Rumah Roboh

Rumah RobohWaduh... Lama sekali Mbah Gendeng tidak posting nich...Sekedar mengingatkan saja bahwa postingan sebelumnya di blog mbah gendeng menulis artikel berjudul Atasi Kulit Kering, dan kali ini simbah akan membahas tentang Rumah Roboh. Rumah simbah roboh ? Gak, simbah hanya update posting saja...

Menurut informasi yang saya dapatkan dari mesin pencari google bahwa ada satu rumah yang ambruk dan menimpa dua rumah lainnya akibat longsor seusai hujan deras di kampung Margamulya RT 03/01, kelurahan Cimahi, kecamatan Cimahi Tengah, Kota Cimahi pada hari jum'at kemarin tepatnya pukul 21.30 WIB.

Ketiga rumah tersebut milik Bapak Sukamto yang sudah berumur 31 tahun, Bapak Sigit Sugito dengan umur 44 tahun dan Bapak Gito yang berumur 47 tahun. Beberapa saat sebelum lungsor, warga yang berada di sekitar lokasi kejadian sempat mendengar suara gemuruh yang terdengar hingga puluhan meter. Suara tersebut ternyata dari longsoran tanah yang merobohkan satu rumah yang menimpa dua rumah di bawahnya.

Warga yang melihat kejadian tersebut langsung membantu menyelamatkan sejumlah orang yang berada di dalam rumah. Beruntung dua keluaraga yang sedang berada di dalam rumah cepat tanggap menyelamatkan diri. Tak ada korban jiwa dalam peristiwa ini dan kerugian di perkirakan mencapai sekitar Rp150.000.000.
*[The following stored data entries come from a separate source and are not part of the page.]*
-- ==== Sys2Proof/Safety.lean ====
section
/-! DEFINITION. What holds of the part at every moment, by the spec's own words: one predicate for each kind of
state, put together from decidable parts, so that a state can be tested for it. -/

namespace Sys2Proof.Machine

/-- A leg's buffers keep within their sizes: SBB 64 (R13), HBB 128 (R129), MGMT send queue 2 (R63), MAP outbox one
PROPOSE and one answer (R56). -/
abbrev Leg.BuffersBounded (l : Leg) : Prop :=
  l.sbb.length ≤ 64 ∧ l.hbb.blocks.length ≤ 128 ∧ l.sendQueue.length ≤ 2 ∧
    (l.outbox.filter Cell.isPropose).length ≤ 1 ∧ (l.outbox.filter fun c => !c.isPropose).length ≤ 1

/-- Every buffer of the part keeps within its size; the request queue holds at most four frames (R145). -/
abbrev State.BuffersBounded (s : State) : Prop :=
  (∀ L : LegNo, (s.legAt L).BuffersBounded) ∧ s.reqQueue.length ≤ 4

/-- The Pair Monitor's state of a pair (R37): strain within its range; a pair that is not LOCKED keeps the forced
values. -/
abbrev RxPair.StrainSound (r : RxPair) : Prop :=
  r.strain ≤ 65535 ∧
    (r.isLocked = false →
      r.strain = 65535 ∧ r.warn = true ∧ r.spareMark = true ∧ r.sumS = 0 ∧ r.countU = 0 ∧ r.openMark = false)

/-- R37 for every receive pair. -/
abbrev State.StrainSound (s : State) : Prop := ∀ p : PairNo, (s.rxAt p).StrainSound

/-- The position of a stream after blocks have passed (R12). -/
def positionThrough (inFrame : Bool) (bs : List SpanBlock) : Bool :=
  bs.foldl (fun q b => positionAfter q (blockKind b)) inFrame

/-- The input position of an HBB is the output position moved through the blocks it holds (R134). -/
abbrev Hbb.PositionsSound (h : Hbb) : Prop := h.inFrame = positionThrough h.outFrame h.blocks

/-- R134 for every leg. -/
abbrev State.PositionsSound (s : State) : Prop := ∀ L : LegNo, (s.legAt L).hbb.PositionsSound

/-- Outside UP and STRAINED the HBB stands flushed (R116, R137); the RECOVER timer runs in RECOVER alone (R114);
a held leg is IDLE (R115); the conflict run is 0 to 2 (R110). -/
abbrev Leg.ServiceSound (l : Leg) : Prop :=
  (l.mode.inService = false → l.hbb = Hbb.flushed) ∧ (l.recoverTimer.isSome = true ↔ l.mode = .recover) ∧
    (l.hold = true → l.mode = .idle) ∧ l.conflictRun ≤ 2

/-- `Leg.ServiceSound` for every leg. -/
abbrev State.ServiceSound (s : State) : Prop := ∀ L : LegNo, (s.legAt L).ServiceSound

/-- A table of 64 entries with an OPEN one (R52). -/
abbrev tableSound (t : List SlotEntry) : Prop := t.length = 64 ∧ SlotEntry.openSlot ∈ t

/-- The active table and a pending one (R52, R53). -/
abbrev State.ScheduleSound (s : State) : Prop := tableSound s.schedule ∧ ∀ t ∈ s.pendingTable, tableSound t

/-- The active settings lie in their ranges (R47, R103, R161). -/
abbrev Settings.Legal (st : Settings) : Prop :=
  (1 ≤ st.decay ∧ st.decay ≤ 8) ∧ (256 ≤ st.warnLevel ∧ st.warnLevel ≤ 65534) ∧ st.warnLevel < st.spareLevel ∧
    (8 ≤ st.acqWindow ∧ st.acqWindow ≤ 255) ∧ (256 ≤ st.darkRetry ∧ st.darkRetry ≤ 65535) ∧
    (8 ≤ st.statusLoss ∧ st.statusLoss ≤ 255) ∧ (2 ≤ st.mapLead ∧ st.mapLead ≤ 15) ∧
    (8 ≤ st.mapWait ∧ st.mapWait ≤ 255 ∧ st.mapLead + 3 ≤ st.mapWait) ∧
    (16 ≤ st.recoverWait ∧ st.recoverWait ≤ 4095) ∧ (256 ≤ st.remoteWait ∧ st.remoteWait ≤ 65535) ∧
    (256 ≤ st.replyHold ∧ st.replyHold ≤ 65535)

/-- A load read is under way, with the blocks before it read (R160). -/
def PortOp.isLoad : PortOp → Bool
  | .load b got => decide (b < 16) && got.length == 32 * b
  | _ => false

/-- The port serves no load read. -/
def PortOp.notLoad : PortOp → Bool
  | .load _ _ => false
  | _ => true

/-- While the load runs every block stands at its chip reset value (R160); RESET_N low holds that and an idle port
(R159). -/
abbrev State.LoadHeld (s : State) : Prop :=
  (s.profileState = .loading →
    s = { s.chipReset s.role with resetLow := s.resetLow, port := s.port, hostOut := s.hostOut }) ∧
  (s.resetLow = true → s.profileState = .loading ∧ s.port = .idle) ∧
  (s.profileState = .loading → s.resetLow = false → s.port.isLoad = true) ∧
  (s.profileState ≠ .loading → s.port.notLoad = true)

/-- The pairs of a leg's pool that carry a lane. -/
def State.carriers (s : State) (L : LegNo) (k : LaneNo) : List PairNo :=
  (s.pool L).filter fun p => (s.txAt p).carries = some k

/-- Each lane of a leg stands on exactly one pair of the leg's own pool (R70). -/
abbrev State.LanesCarried (s : State) : Prop :=
  ∀ L ∈ s.shapeLegs, ∀ k ∈ s.lanes, (s.carriers L k).length = 1

/-- A pair that carries a lane is a pool pair, carries a lane of the shape and is not barred (R70, R75); the pairs of
the pools are ACTIVE and the others OFF (R19). -/
abbrev State.CarriersSound (s : State) : Prop :=
  ∀ p : PairNo, ((s.txAt p).active = (s.pairLeg p).isSome) ∧
    ∀ k : LaneNo, (s.txAt p).carries = some k →
      k.val < s.lanesPerLeg ∧ (s.pairLeg p).isSome = true ∧ (s.txAt p).barred = false

/-- While a change is scheduled its from-pair carries the lane and its to-pair is SPARE (R73, R87). -/
abbrev State.ChangesSound (s : State) : Prop :=
  ∀ L ∈ s.shapeLegs, ∀ ch ∈ (s.legAt L).change,
    ch.lane.val < s.lanesPerLeg ∧ s.pairLeg ch.fromPair = some L ∧ s.pairLeg ch.toPair = some L ∧
      s.roleOf ch.fromPair = .carry ch.lane ∧ s.roleOf ch.toPair = .spare

/-- The transmit maps of a part past its load (R70, R73, R19). -/
abbrev State.MapsSound (s : State) : Prop :=
  s.running = true → s.LanesCarried ∧ s.CarriersSound ∧ s.ChangesSound

/-- A known receive map assigns each lane to a distinct pair of the leg's pool (R79). -/
abbrev State.ReceiveMapsSound (s : State) : Prop :=
  ∀ L ∈ s.shapeLegs, ∀ m ∈ (s.legAt L).rxMap,
    m.pairs.length = s.lanesPerLeg ∧ m.pairs.Nodup ∧ ∀ p ∈ m.pairs, s.pairLeg p = some L

/-- A current frame whose message has been relayed. -/
def Current.isRemote : Current → Bool
  | .remote _ => true
  | _ => false

/-- A current message of a TAIL. -/
def Current.isTails : Current → Bool
  | .items none _ => true
  | _ => false

/-- The engine's records agree (R145, R149, R152, R154): a request in flight is the current frame's; no frame is
current while a reply stands in the assembly buffer; a reply waits there only behind a full output buffer; a TAIL
has neither queue nor reply buffers nor relay, a HEAD no mailbox. -/
abbrev State.EngineSound (s : State) : Prop :=
  (s.inFlight.isSome = true → s.current.any Current.isRemote = true) ∧
  (s.current.isSome = true → s.assembly = none) ∧
  (s.assembly.isSome = true → s.output.isSome = true) ∧
  (s.role = .tail →
    s.reqQueue = [] ∧ s.assembly = none ∧ s.output = none ∧ s.inFlight = none ∧
      s.current.all Current.isTails = true) ∧
  (s.role = .head → s.mailbox = none ∧ s.current.any Current.isTails = false)

end Sys2Proof.Machine
end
Petugas pelaksana bidang sosial Dinas Kependudukan, pencatatan sipil, Sosial dan tenaga kerja Kota Cimahi Nana Supiana menyebutkan, untuk menghindari longsor susulan, warga yang tinggal posisinya lebih rendah dari rumah tersebut diungsikan sementara ke rumah warga lain. Curah hujan tidak bisa di tebak, sehingga warga harus ditempatkan di posisi aman.

Kami menghimbau warga yang tidak terkena musibah agar terus terjaga di sekitar lokasi longsor untuk melihat perkembangannya serta mengamankan rumah korban dari pencurian, ungakap Nana kemarin. Dia menyebutkan pemkot Cimahi telah memberikan bantuan kepada para korban longsor sebanyak 200 bungkus mie instan, lima tikar, 105 kg beras, 90 sarden kemasan kaleng, 25 kg beras dari Badan Amil Zakat atau biasa disebut dengan BAZ dan dua paket kidsware.
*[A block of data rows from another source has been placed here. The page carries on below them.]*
/-- The RECOVER timer's expiry restarts the leg (R114, R117) and changes no other leg. A restart of the leg on which
a remote request is in flight ends that request with REMOTE_TIMEOUT; a request in flight on another leg stays (R151). -/
def Obligations.RecoverTimerRestartsTheLeg : Prop :=
  (∀ (s : State) (L : LegNo), s.running = true → L ∈ s.shapeLegs → (s.legAt L).recoverTimer = some 0 →
     ∃ u, exec (.recoverTimerExpiry L) s = .next (requestEnded u L) ∧ Restarted s L u) ∧
  (∀ (s : State) (L : LegNo) (f : InFlight), s.running = true → L ∈ s.shapeLegs →
     (s.legAt L).recoverTimer = some 0 → s.inFlight = some f → f.leg ≠ L →
     ∃ t, exec (.recoverTimerExpiry L) s = .next t ∧ Restarted s L t ∧ t.inFlight = some f ∧ t.current = s.current) ∧
  (∀ (s : State) (L : LegNo) (f : InFlight) (req : ReqFrame), s.running = true → L ∈ s.shapeLegs →
     (s.legAt L).recoverTimer = some 0 → s.inFlight = some f → f.leg = L → s.current = some (.remote req) →
     s.reloadPending = false → s.output = none → s.assembly = none → ((s.legAt req.leg).mode.inService = false) →
     ∃ t, exec (.recoverTimerExpiry L) s = .next t ∧ t.inFlight = none ∧ t.current = none ∧ t.assembly = none ∧
       t.output = some
         { frame := replyFrame s.settings.mgmtAddress req (f.tag ++ [3#8, 0#8]), leg := req.leg,
           left := s.settings.replyHold, reload := false } ∧
       (t.legAt L).mode = .acquire)

/-! ### The host side -/

/-- A host lane that loses block lock (R127, R119, R15, R144): ABSENT is reported for its leg if the signal was
PRESENT, with HOST_LOST set, the SBB emptied, the trap PASSING and the input position between frames. A host lane
that gains block lock (R127): PRESENT is reported for its leg when the signal was ABSENT and every lane of the leg
now holds block lock; no event is set. -/
def Obligations.HostSignalReported : Prop :=
  (∀ (s : State) (h : HostLane) (L : LegNo), s.running = true → s.laneLeg h = some L →
     let l := s.legAt L
     exec (.hostSignalAbsent h) s = .next (({ s with laneLock := s.laneLock.set h.val false h.isLt }).setLeg L
       (if l.hostSignal then
         { l.raise .hostLost with hostSignal := false, sbb := [], sbbErr := false, trap := .passing, inputInFrame := false }
        else l))) ∧
  (∀ (s : State) (h : HostLane) (L : LegNo), s.running = true → s.laneLeg h = some L →
     let locks := s.laneLock.set h.val true h.isLt
     ∃ t, exec (.hostSignalPresent h) s = .next t ∧ t = ({ s with laneLock := locks }).setLeg L (t.legAt L) ∧
       t.legAt L = { s.legAt L with hostSignal := (t.legAt L).hostSignal } ∧
       ((t.legAt L).hostSignal = true ↔
         (s.legAt L).hostSignal = true ∨ ∀ g : HostLane, s.laneLeg g = some L → locks[g] = true))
Pihaknya juga terus mendata kerusakan rumah korban. Sukamto salah seorang korban mengaku saat kejadian dia dan keluarganya sedang menonton acara televisi di ruang tamu. Tiba-tiba dia mendengar suara gemuruh dari arah samping rumah. Gemuruh tersebut ternyata longsoran tanah yang menghantam tembok dan atap rumah, dia pun langsung melindungi anak dan istrinya.

Dinding dan atap yang roboh itu nyaris menimpa saya dan anak saya. Hampir lima menit saya terkurung di reruntuhan tersebut. Begitu melihat celah, kami pun merayap menuju kamar istri saya yang aman dari longsoran. Istri saya juga terbangun dari tidurnya yang langsung mencari saya dan anak kami, ungkap Sukamto. Sejumlah barang elektronik dan harta benda yang berada di dalam rumahpun ikut tertimbun.
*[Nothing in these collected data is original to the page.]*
@[simp] theorem State.setLeg_pending : (s.setLeg L l).pending = s.pending := rfl
@[simp] theorem State.setLeg_role : (s.setLeg L l).role = s.role := rfl
@[simp] theorem State.setLeg_resetLow : (s.setLeg L l).resetLow = s.resetLow := rfl
@[simp] theorem State.setLeg_profileState : (s.setLeg L l).profileState = s.profileState := rfl
@[simp] theorem State.setLeg_clamped : (s.setLeg L l).clamped = s.clamped := rfl
@[simp] theorem State.setLeg_settings : (s.setLeg L l).settings = s.settings := rfl
@[simp] theorem State.setLeg_port : (s.setLeg L l).port = s.port := rfl
@[simp] theorem State.setLeg_readQueued : (s.setLeg L l).readQueued = s.readQueued := rfl
@[simp] theorem State.setLeg_bufA : (s.setLeg L l).bufA = s.bufA := rfl
@[simp] theorem State.setLeg_bufB : (s.setLeg L l).bufB = s.bufB := rfl
@[simp] theorem State.setLeg_aOlder : (s.setLeg L l).aOlder = s.aOlder := rfl
@[simp] theorem State.setLeg_lastWritten : (s.setLeg L l).lastWritten = s.lastWritten := rfl
@[simp] theorem State.setLeg_lastOutcome : (s.setLeg L l).lastOutcome = s.lastOutcome := rfl
@[simp] theorem State.setLeg_failedWrites : (s.setLeg L l).failedWrites = s.failedWrites := rfl
@[simp] theorem State.setLeg_counter : (s.setLeg L l).counter = s.counter := rfl
@[simp] theorem State.setLeg_assembled : (s.setLeg L l).assembled = s.assembled := rfl
@[simp] theorem State.setLeg_rx : (s.setLeg L l).rx = s.rx := rfl
@[simp] theorem State.setLeg_tx : (s.setLeg L l).tx = s.tx := rfl
@[simp] theorem State.setLeg_laneLock : (s.setLeg L l).laneLock = s.laneLock := rfl
@[simp] theorem State.setLeg_hostOut : (s.setLeg L l).hostOut = s.hostOut := rfl
@[simp] theorem State.setLeg_schedule : (s.setLeg L l).schedule = s.schedule := rfl
@[simp] theorem State.setLeg_pendingTable : (s.setLeg L l).pendingTable = s.pendingTable := rfl
@[simp] theorem State.setLeg_reqQueue : (s.setLeg L l).reqQueue = s.reqQueue := rfl
@[simp] theorem State.setLeg_current : (s.setLeg L l).current = s.current := rfl
@[simp] theorem State.setLeg_inFlight : (s.setLeg L l).inFlight = s.inFlight := rfl
@[simp] theorem State.setLeg_mailbox : (s.setLeg L l).mailbox = s.mailbox := rfl
@[simp] theorem State.setLeg_assembly : (s.setLeg L l).assembly = s.assembly := rfl
@[simp] theorem State.setLeg_output : (s.setLeg L l).output = s.output := rfl
@[simp] theorem State.setLeg_reloadPending : (s.setLeg L l).reloadPending = s.reloadPending := rfl
@[simp] theorem State.setLeg_reloadReply : (s.setLeg L l).reloadReply = s.reloadReply := rfl
@[simp] theorem State.setLeg_engineCounters : (s.setLeg L l).engineCounters = s.engineCounters := rfl
@[simp] theorem State.setLeg_freeCount : (s.setLeg L l).freeCount = s.freeCount := rfl

/-! ### Reading a bank after an update -/

@[simp] theorem State.rxAt_setRx : (s.setRx p r).rxAt p = r := by simp [State.setRx, State.rxAt]
theorem State.rxAt_setRx_ne (h : p ≠ q) : (s.setRx p r).rxAt q = s.rxAt q := by
  have h' : p.val ≠ q.val := fun e => h (Fin.ext e)
  simp [State.setRx, State.rxAt, Vector.getElem_set_ne, h']
@[simp] theorem State.txAt_setTx : (s.setTx p t).txAt p = t := by simp [State.setTx, State.txAt]
theorem State.txAt_setTx_ne (h : p ≠ q) : (s.setTx p t).txAt q = s.txAt q := by
  have h' : p.val ≠ q.val := fun e => h (Fin.ext e)
  simp [State.setTx, State.txAt, Vector.getElem_set_ne, h']
@[simp] theorem State.legAt_setLeg : (s.setLeg L l).legAt L = l := by simp [State.setLeg, State.legAt]
theorem State.legAt_setLeg_ne (h : L ≠ M) : (s.setLeg L l).legAt M = s.legAt M := by
  have h' : L.val ≠ M.val := fun e => h (Fin.ext e)
  simp [State.setLeg, State.legAt, Vector.getElem_set_ne, h']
Rumah sukamto yang baru dibeli pada tahun 2005 yang lalu, sekarang rusak parah. Diseluruh ruang tamunya rata dengan tanah. Untuk menginap dirinya dan keluarganya menumpang dirumah tetangga sambil menunggu bantuan. Untuk renovasi saja saya membutuhkan dana sekitar Rp 15.000.000 lebih, tapi jika ada bantuan renovasi dari pemerintah kami akan menerimanya, harap pria yang bekerja sebagai keamanan di sebuah bank di Kota Cimahi tersebut.